The United States has spent billions of dollars in Afghanistan on economic interventions, such as job-training programs and direct cash payments, to counter violent extremism, but a new study casts doubt on the ability of these initiatives to reduce support for the Taliban or improve people’s economic condition.

The study, led by Yale political scientist Jason Lyall, is the first to test the effectiveness of economic aid programs in an active war zone. The researchers partnered with Mercy Corps, a global humanitarian and development organization, to evaluate a program that provided vocational training and unconditional cash payments to young men and women in Kandahar, Afghanistan’s second-largest city and the birthplace of the Taliban, where airstrikes, suicide bombings, and military operations occur regularly.

We didn’t find any evidence to support the belief that insurgent support is driven by unemployment and poor job prospects,” said Lyall, a Jackson Institute faculty member and director of Yale’s Political Violence FieldLab.

The researchers conducted a randomized controlled experiment over a period from 2015 to 2017 when Kandahar was experiencing frequent combat operations, a sharp economic downturn, and a robust opium crop. The research sample consisted of 2,597 men and women who were deemed vulnerable to supporting insurgents due to high unemployment, youth (their average age was 21 years old), a shared Pashtun ethnicity with the Taliban, and the experience of forced displacement.

Participants were divided into groups that received a one-time payment of $75 (the equivalent of four mouths wages for the average unskilled male worker in Kandahar); groups that were enrolled in a vocational training program that lasted either three or six months; groups that received both the payment and training; and control groups that did not receive either intervention. Through multiple surveys, the researchers measured the economic outcome of the interventions and their effect on participants’ attitudes toward the Afghan government and the Taliban.

They found that the vocational training — which consisted of courses meant to build marketable skills like mobile phone repair, metal working, and computer services — resulted in slight economic improvements and triggered no support for the government.

The $75 direct cash payments caused an initial boost in support for the government, but generated ill will toward the government after the money was spent.

The direct cash transfers were problematic,” said Lyall, who has briefed U.S. military officials on the study’s findings. “People were actually tracking more toward the Taliban after the money ran out.”

The findings have important policy implications as both vocational training and cash transfers are widely used by governments, militaries, and aid agencies, note the researchers. For example, the United States spent $2.28 billion on unconditional one-time cash payments in Afghanistan from 2003 to 2014, and nearly $4 billion on similar payments in Iraq from 2003 to 2011.

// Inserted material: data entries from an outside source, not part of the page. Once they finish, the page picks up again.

-- ==== Sys2Proof/Machine/VoiceFields.lean ====
section
/-!
DEFINITION. Voice-payload field layout (`44_voice_fields.md`): FLDPACK, FLDUNPK.
-/

namespace Sys2Proof.Machine

variable {N : Type}

/-- `B_f[j]` (R121): the bit of significance j of field f. -/
def fieldBit (b : Fields) (p : FieldBit) : Bool :=
  match p.1 with
  | 0 => b.b0.getLsbD p.2
  | 1 => b.b1.getLsbD p.2
  | 2 => b.b2.getLsbD p.2
  | 3 => b.b3.getLsbD p.2
  | 4 => b.b4.getLsbD p.2
  | 5 => b.b5.getLsbD p.2
  | 6 => b.b6.getLsbD p.2
  | 7 => b.b7.getLsbD p.2
  | 8 => b.b8.getLsbD p.2

/-- `B_f[j] <- x` (R122). -/
def setFieldBit (b : Fields) (p : FieldBit) (x : Bool) : Fields :=
  match p.1 with
  | 0 => { b with b0 := Bits.setBit b.b0 p.2 x }
  | 1 => { b with b1 := Bits.setBit b.b1 p.2 x }
  | 2 => { b with b2 := Bits.setBit b.b2 p.2 x }
  | 3 => { b with b3 := Bits.setBit b.b3 p.2 x }
  | 4 => { b with b4 := Bits.setBit b.b4 p.2 x }
  | 5 => { b with b5 := Bits.setBit b.b5 p.2 x }
  | 6 => { b with b6 := Bits.setBit b.b6 p.2 x }
  | 7 => { b with b7 := Bits.setBit b.b7 p.2 x }
  | 8 => { b with b8 := Bits.setBit b.b8 p.2 x }

/-- All nine fields 0. -/
def zeroFields : Fields := ⟨0, 0, 0, 0, 0, 0, 0, 0, 0⟩

/-- `fldpack(B0..B8)` (R121). -/
def fldPack (cfg : Params N) (b : Fields) : Voice49 :=
  Bits.vec 49 ((List.finRange 49).map fun p => fieldBit b (cfg.fieldMap p))

/-- `fldunpk(V)` (R122): all fields 0, then every position of V written to its field bit. -/
def fldUnpack (cfg : Params N) (v : Voice49) : Fields :=
  (List.finRange 49).foldl (fun b p => setFieldBit b (cfg.fieldMap p) (v.getMsbD p)) zeroFields

/-- FLDPACK (R121). -/
def runFldpack (cfg : Params N) (b : Fields) (s : StateOf N) : ResultOf N :=
  .next (s.respond (Bits.ofVec (fldPack cfg b)))

/-- FLDPACK on the machine. -/
def execFldpack (b : Fields) (s : State) : Result :=
  onMachine (runFldpack Config.chip b s.toStateOf)

/-- FLDUNPK (R122). -/
def runFldunpk (cfg : Params N) (v : Voice49) (s : StateOf N) : ResultOf N :=
  .next (s.respond (encodeFields (fldUnpack cfg v)))

/-- FLDUNPK on the machine. -/
def execFldunpk (v : Voice49) (s : State) : Result :=
  onMachine (runFldunpk Config.chip v s.toStateOf)

end Sys2Proof.Machine
end

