-- ==== Sys2Proof/Laws/Bits.lean ====
section
/-! SUPPORT. The laws of the bit-field operations: a vector read as a sequence and back, and what writing one
position or one bit does. -/

namespace Sys2Proof.Bits

@[simp] theorem length_ofVec {n : Nat} (x : BitVec n) : (ofVec x).length = n := by
  simp [ofVec]

theorem val_append_singleton (s : List Bool) (b : Bool) : val (s ++ [b]) = 2 * val s + b.toNat := by
  simp [val]

/-- The integer of the first `k` positions of a vector is its leading part. -/
theorem val_prefix {n : Nat} (x : BitVec n) (k : Nat) (hk : k ≤ n) :
    val ((List.range k).map x.getMsbD) = x.toNat / 2 ^ (n - k) := by
  induction k with
  | zero => simp [val, Nat.div_eq_of_lt x.isLt]
  | succ k ih =>
    have hbit : (x.getMsbD k).toNat = x.toNat / 2 ^ (n - (k + 1)) % 2 := by
      have : k < n := hk
      rw [BitVec.getMsbD, decide_eq_true this, Bool.true_and, BitVec.getLsbD, Nat.testBit_eq_decide_div_mod_eq]
      rw [show n - 1 - k = n - (k + 1) by omega]
      rcases Nat.mod_two_eq_zero_or_one (x.toNat / 2 ^ (n - (k + 1))) with h | h <;> simp [h]
    have hdiv : x.toNat / 2 ^ (n - k) = x.toNat / 2 ^ (n - (k + 1)) / 2 := by
      rw [Nat.div_div_eq_div_mul, ← Nat.pow_succ, show (n - (k + 1)).succ = n - k by omega]
    rw [List.range_succ, List.map_append, List.map_singleton, val_append_singleton, ih (by omega), hbit, hdiv]
    omega

/-- The integer of a vector's own positions is its value (R5). -/
@[simp] theorem val_ofVec {n : Nat} (x : BitVec n) : val (ofVec x) = x.toNat := by
  rw [ofVec, val_prefix x n (Nat.le_refl n)]
  simp

/-- A vector is the integer of its own positions (R5). -/
@[simp] theorem vec_ofVec {n : Nat} (x : BitVec n) : vec n (ofVec x) = x := by
  rw [vec, ofVec, val_prefix x n (Nat.le_refl n)]
  simp

theorem setBit_getLsbD {n : Nat} (x : BitVec n) (j k : Nat) (b : Bool) :
    (setBit x j b).getLsbD k = if k = j ∧ j < n then b else x.getLsbD k := by
  unfold setBit
  by_cases hk : k < n
  · by_cases hj : k = j
    · subst hj; cases b <;> simp [hk]
    · cases b <;> simp [hk, hj]
  · have : ¬ (k = j ∧ j < n) := by omega
    rw [if_neg this, BitVec.getLsbD_of_ge _ _ (by omega), BitVec.getLsbD_of_ge _ _ (by omega)]

/-- Writing one position changes that position alone (R4). -/
theorem setAt_getMsbD {n : Nat} (x : BitVec n) (i k : Nat) (b : Bool) (hi : i < n) :
    (setAt x i b).getMsbD k = if k = i then b else x.getMsbD k := by
  by_cases hk : k < n
  · have h := setBit_getLsbD x (n - 1 - i) (n - 1 - k) b
    have e : (n - 1 - k = n - 1 - i ∧ n - 1 - i < n) ↔ k = i := by omega
    simp only [BitVec.getMsbD, hk, decide_true, Bool.true_and]
    rw [show setAt x i b = setBit x (n - 1 - i) b from rfl, h]
    by_cases c : k = i
    · rw [if_pos (e.2 c), if_pos c]
    · rw [if_neg (mt e.1 c), if_neg c]
  · have : ¬ k = i := by omega
    simp [BitVec.getMsbD, hk, this]

/-- A slice reads its own positions (R4). -/
theorem slice_getMsbD {n : Nat} (x : BitVec n) (i len j : Nat) (hj : j < len) (h : i + len ≤ n) :
    (slice x i len).getMsbD j = x.getMsbD (i + j) := by
  have h1 : i + j < n := by omega
  have h2 : len - 1 - j < len := by omega
  simp only [slice, BitVec.getMsbD, hj, h1, decide_true, Bool.true_and, BitVec.getLsbD_extractLsb', h2]
  congr 1
  omega

/-- A field of a payload that holds a vector there is that vector. -/
theorem field_append {n : Nat} (x : BitVec n) (pre post : List Bool) :
    field n pre.length (pre ++ (ofVec x ++ post)) = x := by
  have : ((ofVec x ++ post).take n) = ofVec x := by
    rw [List.take_append_of_le_length (by simp), List.take_of_length_le (by simp)]
  simp [field, this]

end Sys2Proof.Bits
end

If we’re right — and keep in mind that this is only one study — then making one-time cash payments just pours gasoline on the fire in places like Afghanistan and Iraq,” Lyall said. “If governments and aid groups are going to use cash payments, they should distribute the money in installments so that they don’t create a boom and bust cycle.”

While each intervention individually failed to shift support away from the Taliban, when combined they elicited a pro-government response from study participants over a seven- to eight-month period, the study concluded.

Lyall and his co-authors suggest that policymakers and aid agencies employ the interventions in tandem and not necessarily with the objective of improving economic conditions.

Even though these are economic interventions, their most important effect is political, not economic,” he said. “You want the local government to be seen as delivering something to the population so that it demonstrates that local officials care and are trying to help their constituents. It allows local politicians to gain a positive reputation for bringing in funds.”

Kandahar is a “noisy” and insecure environment with poor telecommunications, where people rarely witness examples of government competency, said Lyall.

One signal, such as a cash payment, is not enough to cut through that noise,” he said. “You really need at least two signals because then people can begin to put a pattern together and revise their opinions of the government’s response and competency.”

The linkage between economic aid programs and insurgent support is typically studied in a post-conflict environment years after the shooting as stopped, Lyall said.

Our study allowed us for the first time to see the effects of these programs in a violent setting,” he said. “The Taliban is in Kandahar and joining the Taliban is a realistic proposition there.”

Since U.S.-led forces toppled the Taliban in 2001, the Unites States has spent nearly $46 billion on aid programs to win over the Afghan people’s hearts and minds, according to the Office of the Special Inspector General for Afghanistan Reconstruction. About 25,000 civilians have been killed in Afghanistan since accurate reporting began in 2009, according to the United Nations Assistance Mission Afghanistan.

Lyall’s co-authors are Yang-Yang Zhou, a Ph.D. candidate in the politics department at Princeton University, and Kosuke Imai, professor of politics at Princeton University.